A lot has been said about the radiation caused by smartphone and as 5G is being rolled out across the world, concerns about the negative effects of technology are also on the rise.
A study published in the New Zealand Medical Journal notes that any potentially harmful biological effects are more commonly seen in low-quality scientific studies, Cnet reported.
The researchers argue that many of the studies indicating the effect of radio frequency radiation going beyond heating of human tissue are of low quality but get published because they are interesting.
They further argue that these studies lack the consistency in terms of their results and anti-5G sentiment without scientific evidence would do more harm than good.
“Many of the studies showing a potential detrimental health effect are of low quality, but get published because they are interesting,” said Mark Elwood, an epidemiologist at the University of Auckland.
“The word ‘potential’ is important. Most of the studies investigate some physiological or molecular change which could possibly be related to a health effect, but usually direct evidence of a health detriment is lacking,” Elwood said.
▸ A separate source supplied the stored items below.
-- ==== Sys2Proof/Machine/Regs.lean ====
section
/-! DEFINITION. Reads and writes of registers by software (R485 to R491 as far as they concern registers, R569 to R586):
what a read returns, what a write does field by field, the rights of tenants, WRITE_LOST, snapshots and data windows, and
the registers of DEV_. -/

namespace Sys2Proof.Machine

/-! ## What software reads (R569, R576) -/

/-- A number as a register word. -/
def word (v : Nat) : Word := BitVec.ofNat 64 v

/-- A register with a field as computed. -/
def shows (w : Word) (f : Field) (v : Nat) : Word := putBits w f.msb f.lsb v

/-- The freeze in a slot (R277). -/
def State.freezeAt (s : State) (slot : Nat) : Option Freeze := s.units.freezes.find? (fun f => f.slot = some slot)

/-- A word of NBF_FREEZE. -/
def State.freezeWord (s : State) (slot : Nat) (k : Freeze → Nat) : Word :=
  match s.freezeAt slot with | some f => word (k f) | none => 0

/-- Slot of the freeze that a freeze joined. -/
def State.joinedSlot (s : State) (f : Freeze) : Nat :=
  match f.joined with
  | some n => ((s.units.freezes.find? (fun x => x.id = n)).bind (·.slot)).getD 0
  | none => 0

/-- The present word of a register: what its fields read, save the captures of R576. Fields that follow other state of
the device are computed from it. -/
def State.view (s : State) (r : Reg) (is : List Nat) (a : Nat) : Word :=
  let w := s.rd a
  let i := is.headD 0
  let j := (is.drop 1).headD 0
  match r with
  | .DEV_ID => word ((match s.part with
      | .iav4810 => 0x4810 | .iav4610 => 0x4610 | .iav4410 => 0x4410 | .iav4010 => 0x4010) * 65536 + (1 + b2n s.stepB) * 4096)
  | .DEV_SERIAL => Config.serial
  | .DEV_CAPS => s.part.caps
  | .DEV_BEHAVIOUR_LEVEL => word Config.behaviourLevel.toNat
  | .DEV_ROLE => word (s.incarnation * 2 ^ 32 + s.get F.SUP_ROLE_STATUS_KIND * 2 ^ 29 + s.device)
  | .DEV_ROLE_ID => word (s.get F.SUP_ROLE_ROLE_ID)
  | .IMG_CONFIRM_LEFT => match s.units.imgDeadline with
    | some t => word ((t - s.keep.elapsed + tickS - 1) / tickS)
    | none => 0
  | .TLK_STATUS => shows w (F.TLK_STATUS_FENCED i) (b2n (s.fenced && s.get (F.TLK_STATUS_STATE i) = 7))
  | .UTL_STATUS => shows w (F.UTL_STATUS_LEVEL i) (b2n (s.utlLand i))
  | .CAL_DEVICE_WM => word s.deviceWm
  | .CAL_TENANT_STATUS => word (s.cellsInUse i * 2 ^ 32 + s.backlogCells i)
  | .CAL_STREAM_HOLDER => match (if (s.cal i).closing.isSome then s.holder i else none) with
    | some h => word h.1
    | none => 0xFFFFFFFF
  | .CAL_STREAM_HOLD => match (if (s.cal i).closing.isSome then s.holder i else none) with
    | some h => word h.2
    | none => 0
  | .GEY_CTRL => w &&& rowsMask (s.fieldsOf r is)
  | .GEY_GROUP_COUNT => word (s.groupCount (enc 64 ((s.get F.GEY_OPEN_START : Int) - ((j + 1) * s.interval : Nat))) i)
  | .NBF_FREEZE_W0 => s.freezeWord i (fun f => f.state * 2 ^ 60 + f.program * 2 ^ 54 + f.channel * 2 ^ 46 + f.rflags * 2 ^ 30
      + f.origin * 65536 + f.seq)
  | .NBF_FREEZE_W1 => s.freezeWord i (·.t)
  | .NBF_FREEZE_W2 => s.freezeWord i (·.start)
  | .NBF_FREEZE_W3 => s.freezeWord i (·.stop)
  | .NBF_FREEZE_W4 => s.freezeWord i (·.launch)
  | .NBF_FREEZE_W5 => s.freezeWord i (·.records)
  | .NBF_FREEZE_W6 => s.freezeWord i s.joinedSlot
  | .SIG_IDENTITY_HASH => word (num identityHash (8 * i) 8)
  | .TIM_TIME_SEC => word ((s.domainNow i / (tickS : Nat)).toNat % 2 ^ 48)
  | .TIM_PORT_STATUS =>
    shows (shows (shows w (F.TIM_PORT_STATUS_STATE_D0 i) (s.ptpState i 0)) (F.TIM_PORT_STATUS_STATE_D1 i) (s.ptpState i 1))
      (F.TIM_PORT_STATUS_SYNCE_LOCK i) (b2n (s.synceLock i))
  | .CLP_STATUS => shows (shows w F.CLP_STATUS_TOKENS
      (s.units.clasp.tokens.filter (fun k => !k.posted && k.watch.isNone)).length) F.CLP_STATUS_LOCKS_HELD
      (b2n s.units.clasp.lock.isSome + b2n (!s.units.clasp.farLocks.isEmpty))
  | .SUP_WATCH_W0 => shows w (F.SUP_WATCH_W0_INCARNATION i) (s.get (F.SUP_INCARNATION_INCARNATION (s.get (F.SUP_WATCH_W0_DEVICE i))))
  | .SUP_WATCH_W1 => word (Sparse.get (fun _ => ({} : HbPeer)) s.units.hb (s.get (F.SUP_WATCH_W0_DEVICE i))).stamp
  | _ => w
Elwood points to a recent review by researchers at the University of Texas which reviewed over 200 studies and over 2000 tests of RF radiation on mammalian cells, finding only 9 per cent of the highest-quality studies suggest genetic damage may occur, whereas half of the lowest-quality studies showed this.
“This suggests that the positive results in many studies are due to failure to meet basic criteria of quality of conducting studies,” he said.